Se al tavolo del vostro ristorante siede spesso un uomo non troppo alto, con i capelli neri e la carnagione scura, che studia attentamente i piatti e il modo in cui li servite, è possibile che si tratti di Alessandro Di Rosa. Dovesse proporvi i suoi disegni a fine pasto, voi ascoltatelo. Perché in questo modo sono nate collaborazioni con chef importanti come Pino Cuttaia del ristorante La Madia di Licata, una stella Michelin, o Carlo Cracco cuoco di stanza a Milano che non ha bisogno di presentazioni. E perché Alessandro Di Rosa, l’artigiano cui piace mangiare bene, è finito sul New York Times, pagine dell’arte. Il motivo sono i suoi piatti in vetro personalizzati nelle fogge, nelle misure e nei colori, che deliziano gli chef italiani ben oltre Modica e la Sicilia, dove è nato. Anche se, al momento, il suo più fervente testimonial è il cuoco Ciccio Sultano, del ristorante Il Duomo di Ragusa, due stelle Michelin.
Stanco di assecondare la moda dei piatti più in debito con l’architettura che con il cibo, Sultano ha chiesto a Di Rosa piatti rettangolari di vetro trasparente che riescano a catturare e esaltare i colori delle salse.

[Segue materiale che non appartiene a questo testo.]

/-! ### resetWith -/

@[simp] theorem resetWith_ibuf (d : Draw) (s : State) : (resetWith d s).ibuf = Memory.ofCells d.ibuf := rfl
@[simp] theorem resetWith_obuf (d : Draw) (s : State) : (resetWith d s).obuf = Memory.ofCells d.obuf := rfl
@[simp] theorem resetWith_tweak (d : Draw) (s : State) : (resetWith d s).tweak = 0 := rfl
@[simp] theorem resetWith_tlen (d : Draw) (s : State) : (resetWith d s).tlen = 0 := rfl
@[simp] theorem resetWith_mlen (d : Draw) (s : State) : (resetWith d s).mlen = 0 := rfl
@[simp] theorem resetWith_busy (d : Draw) (s : State) : (resetWith d s).busy = false := rfl
@[simp] theorem resetWith_done (d : Draw) (s : State) : (resetWith d s).done = false := rfl
@[simp] theorem resetWith_cfail (d : Draw) (s : State) : (resetWith d s).cfail = (s.cbs != 16) := rfl
@[simp] theorem resetWith_err (d : Draw) (s : State) : (resetWith d s).err = if s.cbs != 16 then .unsupportedBlockSize else .none := rfl
@[simp] theorem resetWith_rlen (d : Draw) (s : State) : (resetWith d s).rlen = 0 := rfl
@[simp] theorem resetWith_lt (d : Draw) (s : State) : (resetWith d s).lt = Memory.ofCells d.lt := rfl
@[simp] theorem resetWith_ls (d : Draw) (s : State) : (resetWith d s).ls = d.ls := rfl
@[simp] theorem resetWith_mp (d : Draw) (s : State) : (resetWith d s).mp = d.mp := rfl
@[simp] theorem resetWith_mc (d : Draw) (s : State) : (resetWith d s).mc = d.mc := rfl
@[simp] theorem resetWith_m (d : Draw) (s : State) : (resetWith d s).m = d.m := rfl
@[simp] theorem resetWith_ccc (d : Draw) (s : State) : (resetWith d s).ccc = d.ccc := rfl
@[simp] theorem resetWith_func (d : Draw) (s : State) : (resetWith d s).func = 0 := rfl
@[simp] theorem resetWith_dir (d : Draw) (s : State) : (resetWith d s).dir = 0 := rfl
@[simp] theorem resetWith_mcnt (d : Draw) (s : State) : (resetWith d s).mcnt = 0 := rfl
@[simp] theorem resetWith_j (d : Draw) (s : State) : (resetWith d s).j = 0 := rfl
@[simp] theorem resetWith_phase (d : Draw) (s : State) : (resetWith d s).phase = .idle := rfl
@[simp] theorem resetWith_cbs (d : Draw) (s : State) : (resetWith d s).cbs = s.cbs := rfl
@[simp] theorem resetWith_schedule (d : Draw) (s : State) : (resetWith d s).schedule = s.schedule := rfl
@[simp] theorem resetWith_reads (d : Draw) (s : State) : (resetWith d s).reads = s.reads := rfl

/-! ### dispatch -/

@[simp] theorem dispatch_ibuf (s : State) : (dispatch s).ibuf = s.ibuf := rfl
@[simp] theorem dispatch_obuf (s : State) : (dispatch s).obuf = s.obuf := rfl
@[simp] theorem dispatch_tweak (s : State) : (dispatch s).tweak = s.tweak := rfl
@[simp] theorem dispatch_tlen (s : State) : (dispatch s).tlen = s.tlen := rfl
@[simp] theorem dispatch_mlen (s : State) : (dispatch s).mlen = s.mlen := rfl
@[simp] theorem dispatch_busy (s : State) : (dispatch s).busy = s.busy := rfl
@[simp] theorem dispatch_done (s : State) : (dispatch s).done = s.done := rfl
@[simp] theorem dispatch_cfail (s : State) : (dispatch s).cfail = s.cfail := rfl
@[simp] theorem dispatch_err (s : State) : (dispatch s).err = s.err := rfl
@[simp] theorem dispatch_rlen (s : State) : (dispatch s).rlen = s.rlen := rfl
@[simp] theorem dispatch_lt (s : State) : (dispatch s).lt = s.lt := rfl
@[simp] theorem dispatch_ls (s : State) : (dispatch s).ls = s.ls := rfl
@[simp] theorem dispatch_mp (s : State) : (dispatch s).mp = s.mp := rfl
@[simp] theorem dispatch_mc (s : State) : (dispatch s).mc = s.mc := rfl
@[simp] theorem dispatch_m (s : State) : (dispatch s).m = s.m := rfl
@[simp] theorem dispatch_ccc (s : State) : (dispatch s).ccc = s.ccc := rfl
@[simp] theorem dispatch_func (s : State) : (dispatch s).func = s.func := rfl
@[simp] theorem dispatch_dir (s : State) : (dispatch s).dir = s.dir := rfl
@[simp] theorem dispatch_mcnt (s : State) : (dispatch s).mcnt = if usesLength s.func then BitVec.ofNat 8 (blockCount s) else s.mcnt := rfl
@[simp] theorem dispatch_j (s : State) : (dispatch s).j = s.j := rfl
@[simp] theorem dispatch_phase (s : State) : (dispatch s).phase = dispatchPhase s.func := rfl
@[simp] theorem dispatch_cbs (s : State) : (dispatch s).cbs = s.cbs := rfl
@[simp] theorem dispatch_schedule (s : State) : (dispatch s).schedule = s.schedule := rfl
@[simp] theorem dispatch_reads (s : State) : (dispatch s).reads = s.reads := rfl

/-! ### uDbl -/

@[simp] theorem uDbl_ibuf (s : State) : (uDbl s).ibuf = s.ibuf := rfl
@[simp] theorem uDbl_obuf (s : State) : (uDbl s).obuf = Memory.setBlock s.obuf 0 (double (ib s 0)) := rfl
@[simp] theorem uDbl_tweak (s : State) : (uDbl s).tweak = s.tweak := rfl
@[simp] theorem uDbl_tlen (s : State) : (uDbl s).tlen = s.tlen := rfl
@[simp] theorem uDbl_mlen (s : State) : (uDbl s).mlen = s.mlen := rfl
@[simp] theorem uDbl_busy (s : State) : (uDbl s).busy = s.busy := rfl
@[simp] theorem uDbl_done (s : State) : (uDbl s).done = s.done := rfl
@[simp] theorem uDbl_cfail (s : State) : (uDbl s).cfail = s.cfail := rfl
@[simp] theorem uDbl_err (s : State) : (uDbl s).err = s.err := rfl
@[simp] theorem uDbl_rlen (s : State) : (uDbl s).rlen = s.rlen := rfl
@[simp] theorem uDbl_lt (s : State) : (uDbl s).lt = s.lt := rfl
@[simp] theorem uDbl_ls (s : State) : (uDbl s).ls = s.ls := rfl
@[simp] theorem uDbl_mp (s : State) : (uDbl s).mp = s.mp := rfl
@[simp] theorem uDbl_mc (s : State) : (uDbl s).mc = s.mc := rfl
@[simp] theorem uDbl_m (s : State) : (uDbl s).m = s.m := rfl
@[simp] theorem uDbl_ccc (s : State) : (uDbl s).ccc = s.ccc := rfl
@[simp] theorem uDbl_func (s : State) : (uDbl s).func = s.func := rfl
@[simp] theorem uDbl_dir (s : State) : (uDbl s).dir = s.dir := rfl
@[simp] theorem uDbl_mcnt (s : State) : (uDbl s).mcnt = 1 := rfl
@[simp] theorem uDbl_j (s : State) : (uDbl s).j = s.j := rfl
@[simp] theorem uDbl_phase (s : State) : (uDbl s).phase = .finish := rfl
@[simp] theorem uDbl_cbs (s : State) : (uDbl s).cbs = s.cbs := rfl
@[simp] theorem uDbl_schedule (s : State) : (uDbl s).schedule = s.schedule := rfl
@[simp] theorem uDbl_reads (s : State) : (uDbl s).reads = s.reads := rfl
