/-- The first `m` Blocks of a buffer are its first 16m bytes (20_memory R66). -/
theorem bytesOfBlocks_blocks (mem : Memory) (m : Nat) :
    bytesOfBlocks ((List.range m).map (Memory.block mem)) = Memory.readBytes mem 0 (16 * m) := by
  induction m with
  | zero => rfl
  | succ m ih =>
    have hblock : bytesOfBlock (Memory.block mem m) = Memory.readBytes mem (0 + 16 * m) 16 := by
      rw [Memory.block, bytesOfBlock_blockOfBytes _ (Memory.length_readBytes _ _ _), Nat.zero_add]
      rfl
    rw [Nat.mul_succ, readBytes_add, ← ih, ← hblock, List.range_succ, List.map_append]
    simp [bytesOfBlocks]

theorem blocksOfBytes_readBytes (mem : Memory) (m : Nat) :
    blocksOfBytes m (Memory.readBytes mem 0 (16 * m)) = (List.range m).map (Memory.block mem) := by
  have h := blocksOfBytes_bytesOfBlocks ((List.range m).map (Memory.block mem))
  rwa [List.length_map, List.length_range, bytesOfBlocks_blocks] at h

/-! ### Whole commands that pass VALIDATE -/

section
variable {i : Instr} {s : State}

/-- The result of an EME command, Block by Block: `transform` of the message in IBUF (44_transform R184, R185). -/
theorem blocks_effect_eme (c : Cipher) (heme : i = .emeE ∨ i = .emeD) (h : Inv s) (hb : s.busy = false)
    (hvalid : validationError (issue i s) = none) :
    (List.range (blockCount s)).map (ob (effect c i s)) =
      transformBlocks c s.tweak ((List.range (blockCount s)).map (ib s)) i.fields.dir := by
  have hlen : usesLength i.fields.func = true := by rw [func_of_eme heme]; rfl
  obtain ⟨hmc, hpos, hm⟩ := dispatch_issue_mcnt hlen hvalid
  have hbody : Computes c (dispatch (issue i s)) (blockCount s) _ _ _ :=
    computes_emeBody hm hpos hmc (by simpa using h.obuf_wf) (by simpa using h.lt_wf)
  have heffect : effect c i s = finish (emeBody c (dispatch (issue i s))) := by
    rw [← command_of_valid hb hvalid]
    obtain rfl | rfl := heme <;> rfl
  have htransform := transformBlocks_eq_map_range c (dispatch (issue i s)) hpos
  rw [dispatch_tweak, issue_tweak, dispatch_dir, issue_dir] at htransform
  have hib : (List.range (blockCount s)).map (ib s) = (List.range (blockCount s)).map (ib (dispatch (issue i s))) :=
    List.map_congr_left fun j _ => (UnitCommands.ib_dispatch_issue i s j).symm
  rw [hib, htransform, heffect]
  exact List.map_congr_left fun j hj => hbody.obuf.block j (List.mem_range.mp hj)

/-- The result of LGEN (43_ltable R155). -/
theorem blocks_effect_lgen (c : Cipher) (h : Inv s) (hb : s.busy = false)
    (hvalid : validationError (issue .lgen s) = none) :
    ∀ j < blockCount s, ob (effect c .lgen s) j = multiplier c j ∧ ltBlock (effect c .lgen s) j = multiplier c j := by
  obtain ⟨hmc, hpos, hm⟩ := dispatch_issue_mcnt rfl hvalid
  obtain ⟨-, hbody⟩ := computes_tableBody (c := c) hm hpos hmc h.obuf_wf h.lt_wf
  have heffect : effect c .lgen s = finish (tableBody c (dispatch (issue .lgen s))) := command_of_valid hb hvalid _
  rw [heffect]
  exact fun j hj => ⟨hbody.obuf.block j hj, hbody.lt.block j hj⟩

/-- What a successful command that reads MLEN leaves in the status and control registers. -/
structure Completed (i : Instr) (s t : State) : Prop where
  rlen : t.rlen = s.mlen
  err : t.err = .none
  busy : t.busy = false
  done : t.done = true
  phase : t.phase = .idle
  mcnt : t.mcnt.toNat = blockCount s
  j : t.j = 0
  inputs : SameInputs (issue i s) t

theorem exists_effect_eq_finish (c : Cipher) (hlen : usesLength i.fields.func = true) (hb : s.busy = false)
    (hvalid : validationError (issue i s) = none) :
    ∃ u, effect c i s = finish u ∧ u.mcnt = (dispatch (issue i s)).mcnt ∧ u.err = .none := by
  cases i with
  | lgen => exact ⟨_, command_of_valid hb hvalid _, tableBody_mcnt c _, by simp⟩
  | emeE | emeD => exact ⟨_, command_of_valid hb hvalid _, emeBody_mcnt c _, by simp⟩
  | _ => exact absurd hlen (by decide)

theorem completed_of_valid (c : Cipher) (hlen : usesLength i.fields.func = true) (h : Inv s) (hb : s.busy = false)
    (hvalid : validationError (issue i s) = none) : Completed i s (effect c i s) := by
  have hI := inv_effect h c i
  have hsame := sameInputs_of_seqRun (seqRun_command c i hb)
  obtain ⟨hmc, -, -⟩ := dispatch_issue_mcnt hlen hvalid
  obtain ⟨-, -, hlength⟩ := validationError_none hvalid
  obtain ⟨-, -, -, hmlen⟩ := hlength (by rwa [issue_func])
  have hcount : blockCount (issue i s) = blockCount s := by simp [blockCount]
  rw [issue_mlen, hcount] at hmlen
  obtain ⟨u, hu, humc, herr⟩ := exists_effect_eq_finish c hlen hb hvalid
  have hmcnt : u.mcnt.toNat = blockCount s := by rw [humc, hmc]
  rw [hu] at hI hsame ⊢
  exact
    { rlen := BitVec.eq_of_toNat_eq (by rw [toNat_rlen_finish, hmcnt, hmlen])
      err := herr
      busy := rfl
      done := rfl
      phase := rfl
      mcnt := hmcnt
      j := j_of_not_busy hI rfl
      inputs := hsame }

/-- An EME command passes VALIDATE when CBS, TLEN and MLEN are as the mode needs (45_handle R203). -/
theorem validationError_issue_eme (i : Instr) (hcbs : s.cbs = 16) (htlen : s.tlen = 16) (hmin : 16 ≤ s.mlen.toNat)
    (hmax : s.mlen.toNat ≤ 2048) (hmod : s.mlen.toNat % 16 = 0) : validationError (issue i s) = none :=
  validationError_of_mlen_valid (by rwa [issue_cbs]) (fun _ => by rwa [issue_tlen]) (by rwa [issue_mlen])
    (by rwa [issue_mlen]) (by rwa [issue_mlen])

Più una serie di cucchiaini sempre in vetro, grazie ai quali i clienti potranno scegliere dal menù con maggiore libertà rispetto al classico percorso—antipasto, pasta e piatto di carne—della cucina italiana tradizionale.
Il lavoro di Alessandro Di Rosa può essere visto qui. E sarebbe interessante sapere cosa ne pensate, perché non tutti amano i piatti quadrati, ricordo una ostinata avversione dello scrittore Camillo Langone, e nemmeno i piatti in vetro. O quelli troppo ricercati accusati di rubare la scena alla cosa più importante. Il contenuto.